There are two ways to make your money grow in the stock market:
1. Through an increase in stock price or capital appreciation
Capital appreciation is an increase in the market price of your stock. It is the difference between the amount you paid when buying shares and the current market price of the stock. However, if the company does not perform as expected, the stock price may go down below your purchase price.
You cannot really earn from stock price appreciation unless you sell your shares. Otherwise, it is only a book value gain, which means it is not yet converted to cash, and current price may change depending on market forces.
For example, if you buy a share of stock at Php100.00, and it rises to Php110.00, your capital appreciation or gain is Php10.00. Keep in mind that you only realize your gain of Php10.00 minus applicable charges, if you sell at Php110.00. If you choose to hold it and it further increases to Php150.00, your capital gain would be Php50.00. However, if your stock decreases to Php100.00, and you decide to sell it at that price, then your capital gain is zero.

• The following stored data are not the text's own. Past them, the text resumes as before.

-- ==== Sys2Proof/Machine/Records.lean ====
section
/-! DEFINITION. Request table entries as bytes (R233, R276), the records of requests (R272 to R275), completion queues with
their overflow (R360, R361), and their vectors (R363, R364): COMPLETION_VECTOR, COAL_TIMER, SQ_TAIL and CQ_HEAD (R358). -/

namespace Sys2Proof.Machine

/-- STATE codes (R233). -/
def rqCode : RqState → Nat
  | .free => 0
  | .queued => 1
  | .admitted => 2
  | .running => 3
  | .generating => 4
  | .parking => 5
  | .parked => 6
  | .lifting => 7
  | .complete => 8
  | .cancelled => 9
  | .failed => 10
  | .failedPartial => 11

/-- First TVA of entry `i`'s work area (R244). -/
def workArea (i : Nat) : Nat := 0x800000000000 + i * 2 ^ 32
/-- TVA of entry `i`'s block-descriptor list (R244). -/
def pageList (i : Nat) : Nat := workArea i + 0x40000000
/-- RESERVE address of the line that holds a structure of R380: 1 prefix-tree node, 2 completion overflow of an LD, 3 request shadow,
4 page-pool metadata, 5 booking calendar, 6 role staging, 7 journal staging, 8 firmware copy, 9 translation tables of an LD, with its number
(notes/assumptions/85.md). -/
def reserveLine (s : State) (kind n : Nat) : Nat := hbmCap s - 14 * 2 ^ 30 + kind * 2 ^ 30 + n * 256

/-- RESERVE address of entry `i`'s counts table (notes/assumptions/18.md). -/
def countsAddr (s : State) (i : Nat) : Nat := hbmCap s - 16 * 2 ^ 30 + i * 2 ^ 19

/-- Whether an entry is retained (R235). -/
def retained (e : Entry) : Bool :=
  ((e.state == .complete || e.state == .cancelled) && e.retain) || e.state == .failedPartial

/-- The 256 bytes of an entry (R233). A FREE entry is all zeros (R276). -/
def entryBytes (s : State) (i : Nat) (e : Entry) : List Byte :=
  if e.state = .free then List.replicate 256 0
  else
    let opt (o : Option Nat) (d : Nat) : Nat := o.getD d
    toLE 1 (rqCode e.state) ++ toLE 1 e.ld ++ toLE 1 e.queue
    ++ toLE 1 (e.cls + 4 * b2n e.acceptRequote + 8 * b2n e.retain + 16 * b2n e.cancelPending + 32 * b2n e.late
        + 64 * b2n e.forest + 128 * b2n e.draft)
    ++ toLE 2 e.image ++ toLE 1 (opt e.adapterSlot 0xFF) ++ toLE 1 (opt e.lpSlot 0xFF) ++ toLE 2 e.adapterId
    ++ toLE 2 e.plan ++ toLE 4 e.tag ++ toLE 8 e.tSubmit ++ toLE 4 e.ttft ++ toLE 4 e.tbt ++ toLE 8 e.quote
    ++ toLE 4 e.committed ++ toLE 4 e.booked ++ toLE 8 (pageList i) ++ toLE 8 (countsAddr s i) ++ slice e.seedRng.seed 0 16
    ++ toLE 8 (e.seedRng.rngBase.toNat + e.committed + 1) ++ toLE 8 e.energy ++ toLE 8 e.rpb
    ++ toLE 4 (opt e.pendingTok 0xFFFFFFFF) ++ toLE 2 e.genLeft ++ toLE 2 e.tbtMiss ++ toLE 8 e.tFirst ++ toLE 8 e.tLast
    ++ toLE 8 e.tailQuote ++ toLE 4 e.tbtMax ++ toLE 4 e.draftsAccepted ++ toLE 4 e.prefixHit
    ++ toLE 2 (opt e.parent 0xFFFF) ++ toLE 1 e.lateCause ++ toLE 1 e.stop ++ toLE 2 e.status ++ toLE 2 0
    ++ toLE 4 e.targetLen ++ toLE 8 e.quoteOrig ++ toLE 8 e.bundle ++ toLE 8 (workArea i) ++ List.replicate 72 0

/-- RQT_TIME. -/
def rqtNow (s : State) : Nat := s.tick.rqtTime

/-- Entries of an LD that are not FREE. -/
def ldEntries (s : State) (t : Nat) : List (Nat × Entry) := s.rqt.filter (fun p => p.2.ld == t && p.2.state != .free)

/-- The entry of an LD with a tag (R237). -/
def byTag (s : State) (t tag : Nat) : Option (Nat × Entry) := (ldEntries s t).find? (fun p => p.2.tag == tag)

/-! ### Records -/

/-- A token record (R273), without its phase bit. -/
def tokenRec (i : Nat) (tag pos : Nat) (toks : List Nat) (seq : Nat) : List Byte :=
  toLE 1 1 ++ toLE 1 toks.length ++ toLE 2 i ++ toLE 4 tag ++ toLE 4 pos ++ toLE 4 0
  ++ slice (toks.flatMap (toLE 4)) 0 44 ++ toLE 2 seq ++ toLE 2 0

/-- A duration in µs, saturating at 32 bits (R274). -/
def usOf (t0 t1 : Nat) : Nat := Nat.min ((t1 - t0) / 100) (2 ^ 32 - 1)

/-- A completion record (R274), without its phase bit. -/
def complRec (s : State) (i : Nat) (e : Entry) (w : Work) : List Byte :=
  toLE 1 2 ++ toLE 1 (rqCode e.state) ++ toLE 2 i ++ toLE 4 e.tag ++ toLE 2 e.status ++ toLE 1 e.stop ++ toLE 1 e.lateCause
  ++ toLE 4 e.committed ++ toLE 8 (rqtNow s) ++ toLE 8 e.quoteOrig
  ++ toLE 4 (if w.tFirstSet then usOf e.tSubmit e.tFirst else 0) ++ toLE 4 e.tbtMax ++ toLE 2 e.tbtMiss ++ toLE 2 w.generated
  ++ toLE 4 e.draftsAccepted ++ toLE 8 e.energy ++ toLE 4 e.prefixHit ++ toLE 2 w.seq ++ toLE 2 0

/-- The completion record of a submission that entered no entry, or was refused (R274). -/
def bareRec (s : State) (tag status : Nat) (quote : Option Nat) (idx seq committed : Nat) : List Byte :=
  toLE 1 2 ++ toLE 1 0 ++ toLE 2 idx ++ toLE 4 tag ++ toLE 2 status ++ toLE 1 0 ++ toLE 1 0 ++ toLE 4 committed
  ++ toLE 8 (rqtNow s) ++ toLE 8 (quote.getD (2 ^ 64 - 1)) ++ List.replicate 28 0 ++ toLE 2 seq ++ toLE 2 0

/-! ### Journal records due (R299, R301) -/

/-- A journal record due at the coming headland. -/
def jrnlAdd (s : State) (r : JRec) : State := { s with jrnl := { s.jrnl with due := s.jrnl.due ++ [r] } }

/-- A tenant's journal record of an entry. -/
def jrnlPut (s : State) (i ty : Nat) (body : List Byte) : State :=
  let e := entryOf s i
  jrnlAdd s { ty := ty, ld := e.ld, idx := i, tag := e.tag, body := body }

/-- TOKENS bodies of an input (R301), from token `first` on, at most 4,080 in each. -/
def tokenBodies : (fuel first : Nat) → List Nat → List (List Byte)
  | 0, _, _ => []
  | n + 1, first, ts =>
    if ts.isEmpty then []
    else
      let c := ts.take 4080
      (toLE 4 first ++ toLE 4 c.length ++ toLE 8 0 ++ c.flatMap (toLE 4)) :: tokenBodies n (first + c.length) (ts.drop 4080)

/-- The SUBMIT record of an entry's submission, with its TOKENS records. -/
def jrnlSubmit (s : State) (i : Nat) (cont : Bool) : State :=
  let e := entryOf s i
  let w := workOf s i
  let s := jrnlPut s i 2 (toLE 1 e.queue ++ toLE 1 (b2n cont) ++ toLE 2 0 ++ toLE 4 w.tokens.length ++ toLE 8 0
    ++ slice e.seedRng.raw 0 2432)
  (tokenBodies (w.tokens.length / 4080 + 1) 0 w.tokens).foldl (fun s b => jrnlPut s i 7 b) s

/-- PROGRESS bodies of an entry (R301). -/
def progressBodies (e : Entry) : (fuel : Nat) → List Nat → List (List Byte)
  | 0, _ => []
  | n + 1, ts =>
    let c := ts.take 4064
    let b := toLE 1 (rqCode e.state) ++ toLE 1 e.stop ++ toLE 2 e.status ++ toLE 4 e.committed
      ++ toLE 4 (e.pendingTok.getD 0xFFFFFFFF) ++ toLE 2 e.genLeft ++ toLE 2 0
      ++ toLE 8 (e.seedRng.rngBase.toNat + e.committed + 1) ++ toLE 4 c.length ++ toLE 4 0 ++ c.flatMap (toLE 4)
    if ts.length ≤ 4064 then [b] else b :: progressBodies e n (ts.drop 4064)

/-- Whether an entry is that of a lift into a new entry whose BUNDLE record, its first, is still to come (R301). -/
def unnamedLift (s : State) (i : Nat) : Bool := s.ops.any (fun o => o.entry == i && o.kind == 2 && o.isNew && !o.headerOk)

/-- The PROGRESS records of a changed entry join the records due, and the mark is cleared: at a headland, and before a SUBMIT or BUNDLE
record of the entry, so that the tokens of one come before the other. -/
def flushProgress (s : State) (i : Nat) : State :=
  let w := workOf s i
  if !w.changed ∨ unnamedLift s i then s
  else
    let s := (progressBodies (entryOf s i) (w.streamed.length / 4064 + 1) w.streamed).foldl (fun s b => jrnlPut s i 4 b) s
    setWork s i { workOf s i with changed := false, streamed := [] }

/-- Version of the adapter that an entry is bound to. -/
def adapterVerOf (s : State) (e : Entry) : Nat :=
  match e.adapterSlot with
  | some a => (s.adapters[Fin.ofNat 32 a]).version
  | none => 0

/-- The ADMIT record of an admission or of a new quote. -/
def jrnlAdmit (s : State) (i : Nat) : State :=
  let e := entryOf s i
  jrnlPut s i 3 (toLE 8 e.quoteOrig ++ toLE 8 e.tailQuote ++ toLE 2 e.plan ++ toLE 2 e.adapterId
    ++ toLE 4 (adapterVerOf s e) ++ toLE 1 (e.lpSlot.getD 0xFF) ++ toLE 7 0)

/-- The END record of an entry that becomes FREE, if the journal has or is owed a record of it. -/
def jrnlEnd (s : State) (i : Nat) : State :=
  let e := entryOf s i
  let w := workOf s i
  if w.subFirst ≠ 0 ∨ w.bndLast ≠ 0 ∨ (s.jrnl.due ++ s.jrnl.inFlight.map (·.1)).any (fun r => r.idx == i && r.ty != 6) then
    jrnlPut s i 6 (toLE 1 (rqCode e.state) ++ toLE 1 0 ++ toLE 2 e.status ++ toLE 4 e.committed)
  else s

/-! ### Queues -/

/-- LD of a queue, from QCFG. -/
def queueLd (s : State) (q : Nat) : Nat := regField s (qcfgOff q) 15 12
/-- Whether a queue is enabled. -/
def queueOn (s : State) (q : Nat) : Bool := regField s (qcfgOff q) 16 16 == 1

/-- Whether a completion queue is full (R361). -/
def cqFull (u : Queue) : Bool := decide (2 ^ u.cqLog2 ≤ (u.written + 2 ^ 32 - u.cqHead) % 2 ^ 32)

/-- A record put into its queue at index k mod 2^CQ_LOG2 with its phase bit (R360), with what the vector counts (R364). -/
def putRecord (s : State) (q : Fin 128) (bs : List Byte) (compl : Bool) : State :=
  let u := que s q
  let k := u.written
  let phase := (k / 2 ^ u.cqLog2 + 1) % 2
  let bs := slice bs 0 63 ++ toLE 1 (phase * 128)
  let s := tvaStore s (ldId (queueLd s q.val)) (u.cqTva + k % 2 ^ u.cqLog2 * 64) bs
  setQue s q { u with written := (k + 1) % 2 ^ 32, complNew := u.complNew || compl
                      timerOn := u.timerOn || decide (0 < u.coalUs) }

/-- Whether records of a queue wait in the overflow. -/
def queueWaits (u : Tenant) (q : Nat) : Bool := u.overflow.any (fun r => r.queue == q)

/-- Token places of an LD's overflow that are taken (R361). -/
def tokenPlaces (u : Tenant) : Nat := (u.overflow.filter (fun r => !r.place)).length

/-- Entries of an LD that are not FREE and hold no completion place (R361). -/
def placeless (s : State) (t : Nat) : Nat := ((ldEntries s t).filter (fun p => !(workOf s p.1).place)).length

/-- Whether a token record of a queue can be made now: it enters the queue, or the overflow keeps a place for each entry
without a completion place (R361). -/
def tokenRoom (s : State) (t : LdId) (q : Fin 128) : Bool :=
  let u := que s q
  (u.pair && !cqFull u && !queueWaits (ten s t) q.val)
  || decide (tokenPlaces (ten s t) + 1 + placeless s t.val ≤ 65536 - 4096)

/-- A record written in order: into its queue when it has a pair, room and no earlier record waits, otherwise into the LD's
overflow (R361). `place` is whether the record answers a completion place, which its entry into the queue releases. -/
def postRecord (s : State) (t : LdId) (q : Fin 128) (bs : List Byte) (compl place : Bool) : State :=
  let u := que s q
  if u.pair && !cqFull u && !queueWaits (ten s t) q.val then
    let s := putRecord s q bs compl
    if place then setTen s t { ten s t with places := (ten s t).places - 1 } else s
  else
    let v := ten s t
    let own := compl && !place && decide (v.places < 4096)
    setTen s t { v with overflow := v.overflow ++ [{ queue := q.val, bytes := bs, compl := compl, place := place || own }]
                        places := v.places + b2n own }

/-- The first waiting record of a queue, and the others. -/
def takeOver (q : Nat) : List OverRec → Option (OverRec × List OverRec)
  | [] => none
  | r :: rs => if r.queue = q then some (r, rs)
    else match takeOver q rs with
      | some (x, ys) => some (x, r :: ys)
      | none => none

/-- Waiting records of a queue enter it in order while it has room (R361). -/
def drainOver (s : State) (t : LdId) (q : Fin 128) : (fuel : Nat) → State
  | 0 => s
  | n + 1 =>
    let u := que s q
    if !u.pair ∨ cqFull u then s
    else match takeOver q.val (ten s t).overflow with
      | none => s
      | some (r, rest) =>
        let s := setTen s t { ten s t with overflow := rest, places := (ten s t).places - b2n r.place }
        drainOver (putRecord s q r.bytes r.compl) t q n

/-! ### Vectors -/

/-- The function whose vectors a tenant's queues use: its own in MLD mode, the SLD function otherwise (R363). -/
def ldFn (s : State) (t : Nat) : Mbox := if s.pins.mld then .tenant (ldId t) else .owner

/-- COMPLETION_VECTOR (R364): the vector of a completion queue is sent when COAL_RECORDS records stand unannounced, when any
stands and COAL_RECORDS is 0, or when a completion record is among them. -/
def execCompletionVector (q : Fin 128) (s : State) : Host.Outcome State Fault Refusal :=
  let u := que s q
  let n := (u.written + 2 ^ 32 - u.announced) % 2 ^ 32
  if u.pair && decide (0 < n) && (u.complNew || decide (u.coalRecords ≤ n)) then
    .next (sendMsix (setQue s q { u with announced := u.written, complNew := false, timerOn := false }) (ldFn s (queueLd s q.val)) u.vector)
  else .next s

/-- COAL_TIMER (R364): COAL_US µs after the first record not yet announced, the vector is sent. -/
def execCoalTimer (q : Fin 128) (s : State) : Host.Outcome State Fault Refusal :=
  let u := que s q
  if u.pair && u.timerOn && decide (0 < u.coalUs) && decide (u.written ≠ u.announced) then
    .next (sendMsix (setQue s q { u with announced := u.written, complNew := false, timerOn := false }) (ldFn s (queueLd s q.val)) u.vector)
  else .next s

/-! ### Doorbells -/

/-- A doorbell write rejected (R358): DB_ERR and a queue event on vector 0. -/
def dbReject (s : State) (t : LdId) (slot : Fin 8) : State :=
  sendMsix (setTen s t { ten s t with dbErr := (ten s t).dbErr.set slot.val true }) (ldFn s t.val) 0

/-- The queue bound to a doorbell slot. -/
def slotQueue (s : State) (t : LdId) (slot : Fin 8) : Option (Fin 128) := (nthD none (ten s t).doorbells slot.val).map queId

/-- SQ_TAIL (R358): a count is accepted when it is not below the last accepted one and not more than the queue's length
above SQ_HEAD, modulo 2^32. -/
def execSqTail (ld : LdId) (slot : Fin 8) (val : Reg64) (s : State) : Host.Outcome State Fault Refusal :=
  match slotQueue s ld slot with
  | none => .next (dbReject s ld slot)
  | some q =>
    let u := que s q
    let tail := val.toNat % 2 ^ 32
    let d (x : Nat) : Nat := (x + 2 ^ 32 - u.sqHead) % 2 ^ 32
    if d u.sqTail ≤ d tail ∧ d tail ≤ 2 ^ u.sqLog2 then .next (setQue s q { u with sqTail := tail })
    else .next (dbReject s ld slot)

/-- CQ_HEAD (R358, R361): a count is accepted when it lies between the last accepted one and the records written; waiting
records then enter the queue, unless the overflow is poisoned (R380, R385). -/
def execCqHead (ld : LdId) (slot : Fin 8) (val : Reg64) (s : State) : Host.Outcome State Fault Refusal :=
  match slotQueue s ld slot with
  | none => .next (dbReject s ld slot)
  | some q =>
    let u := que s q
    let head := val.toNat % 2 ^ 32
    let d (x : Nat) : Nat := (x + 2 ^ 32 - u.cqHead) % 2 ^ 32
    if d head ≤ d u.written then
      let s := setQue s q { u with cqHead := head }
      if poisoned s (reserveLine s 2 ld.val) 256 then .next s else
      .next (drainOver s ld q (ten s ld).overflow.length)
    else .next (dbReject s ld slot)

end Sys2Proof.Machine
end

2. Through dividends declared by the company
Dividends are paid out to shareholders, representing earnings of the company that are not going to be reinvested in their business. There are two types of dividends: cash and stock dividends.
A cash dividend represents earnings declared by the company for every share of stock. So, if the company declares a dividend of 25 centavos per share, a stockholder with 10,000 shares will receive a cash dividend of (Php2,500.00 minus tax of 10% for individual Filipino investors)(Php0.25 x 10,000) in cash.
Stock dividends are additional shares given to shareholders at no cost. If the company declares a 25 percent stock dividend, a stockholder with 10,000 shares will be entitled to an additional 2,500 shares of stock. These shares can be sold anytime after the shares have been issued.